Daly’s 2001 study that described haplotype patterns, along with seminal findings from another group, suggested that, perhaps, recombination wasn’t a random process at all. Since then, studies have shown that recombination in the human genome is, instead, clustered in a small number of recombination “hotspots.”

“One of the ancillary benefits of the haplotype map is it’s also providing us a map of all these hotspots,” Altshuler says, “which is useful both in terms of disease-gene mapping and in understanding basic biology.”

Tools of the trade

As a participant in the analysis group for the HapMap project, Daly is working to develop ways to systematically sort through the information. His talent for sifting through data was recognized soon after he entered Whitehead 18 years ago as a physics undergraduate at MIT. Using his knowledge in computational science and mathematics, Daly has developed numerous analytical tools to help researchers find and understand patterns in all types of data. His Haploview software, for example, allows researchers worldwide to access, visualize, and interpret data made available through the Human Genome Project.

“Most of the computational work that we do is not about discovering and developing new mathematical algorithms and techniques. It’s adopting and modifying a lot of well-established techniques in other areas of science to address specific problems,” Daly says.
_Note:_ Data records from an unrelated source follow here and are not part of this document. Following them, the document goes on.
/-- Where nothing waits, nothing waits after frames have left. -/
theorem Ledger.Idle.shrunk {g : Ledger} (h : g.Idle) {e : Egress} (he : g.egress.Shrinks e) (htx : e.tx = g.egress.tx) :
    Ledger.Idle { g with egress := e } := by
  intro hup hnone
  obtain ⟨ho, hl, hm⟩ := h hup (htx.symm.trans hnone)
  exact ⟨List.length_eq_zero_iff.1 (by simpa [ho] using he.o), List.length_eq_zero_iff.1 (by simpa [hl] using he.l),
    List.length_eq_zero_iff.1 (by simpa [hm] using he.m)⟩

/-! ### The grant (R152, R153) -/

theorem granted_shrinks (e : Egress) (now : Nat) (k : TxKind) : e.Shrinks (e.granted now k) := by
  cases k <;> unfold Egress.granted <;> dsimp only <;> split <;> next hq => constructor <;> simp [hq]

/-- What the table chooses goes into transmission. -/
theorem granted_tx_of_choice {e : Egress} {burst now : Nat} {k : TxKind} (h : e.choice burst = some k) :
    (e.granted now k).tx ≠ none := by
  rw [choice_eq] at h
  split_ifs at h with hpart hreply hstraggler
  · obtain ⟨f, o, ho⟩ := List.exists_cons_of_ne_nil hpart.1
    cases h
    simp [Egress.granted, ho]
  · obtain ⟨f, m, hm⟩ := List.exists_cons_of_ne_nil hreply
    cases h
    simp [Egress.granted, hm]
  · obtain ⟨f, l, hl⟩ := List.exists_cons_of_ne_nil hstraggler
    cases h
    simp [Egress.granted, hl]

theorem grant_shrinks (s : State) : s.egress.Shrinks (grant s).egress := by
  unfold grant
  split
  · split
    · exact granted_shrinks _ _ _
    · exact .refl _
  · exact .refl _

theorem grant_ledger (s : State) : (grant s).ledger = { s.ledger with egress := (grant s).egress } := by simp [State.ledger]

/-- After a grant was decided, a port that could send has nothing to send. -/
theorem grant_idle (s : State) : (grant s).ledger.Idle := by
  intro hup htx
  rw [grant_ledger] at hup
  rw [show (grant s).ledger.egress = (grant s).egress from rfl] at htx ⊢
  cases hnone : s.egress.tx with
  | some x =>
    rw [grant_busy (.inr (by simp [hnone])), hnone] at htx
    cases htx
  | none =>
    cases hk : s.egress.choice s.table.params.burst with
    | none =>
      obtain ⟨ho, hm, hl⟩ := choice_eq_none.1 hk
      rw [grant_of_nothingWaits ⟨ho, hm, hl⟩]
      exact ⟨ho, hl, hm⟩
    | some k =>
      rw [grant_of_choice hup hnone hk] at htx
      exact absurd htx (granted_tx_of_choice hk)

/-- A grant decided last settles the account of the port. -/
theorem grant_accounted {s : State} {n : Nat} (hf : s.ledger.Fits n) (hn : s.ledger.Named) : (grant s).ledger.Accounted n :=
  ⟨grant_ledger s ▸ hf.shrunk (grant_shrinks s) s.ledger.port, grant_idle s, by rw [grant_ledger]; exact hn⟩

/-! ### Passages that keep the account -/

/-- A passage within one event after which as many replies are owed as before. -/
def State.KeepsQueues (s t : State) : Prop := ∀ n, s.ledger.Accounted n → t.ledger.Accounted n

theorem State.KeepsQueues.refl (s : State) : s.KeepsQueues s := fun _ h => h

theorem State.KeepsQueues.trans {s t u : State} (h : s.KeepsQueues t) (h' : t.KeepsQueues u) : s.KeepsQueues u :=
  fun n hs => h' n (h n hs)

theorem State.KeepsQueues.ite {s t u : State} {c : Prop} [Decidable c] (ht : c → s.KeepsQueues t) (hu : ¬ c → s.KeepsQueues u) :
    s.KeepsQueues (if c then t else u) := by
  split
  · next h => exact ht h
  · next h => exact hu h

/-- A passage beside all that the account is read from. -/
theorem State.KeepsQueues.of_ledger {s t : State} (h : t.ledger = s.ledger) : s.KeepsQueues t := fun n hs => by rwa [h]

/-- Frames that leave their queues, with the transmission as it stands. -/
theorem State.KeepsQueues.of_shrinks {s : State} {e : Egress} (h : s.egress.Shrinks e) (htx : e.tx = s.egress.tx) :
    s.KeepsQueues { s with egress := e } :=
  fun _ hs => ⟨hs.fits.shrunk h s.links.o, hs.idle.shrunk h htx, hs.named⟩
Ultimately, the HapMap may help scientists uncover genetic nuances that not only lead to disease, but can provide new clinical insights into subtypes of disease. Scientists are beginning to extract such information, Daly says. “In our Crohn’s disease data we have been able to show that this particular risk factor promotes widespread disease of the gastrointestinal system.” Such findings may change how scientists search for and use information on the genetic foundations of disease, Daly says. “People would say, ‘Because disease is complex, we have to use our clinical knowledge to figure out what the distinct subtypes of that disease are so that we can more efficiently make use of the genetics.’ This work suggests in some cases, that may work in reverse—genetics may help lead us to better clinical classification.”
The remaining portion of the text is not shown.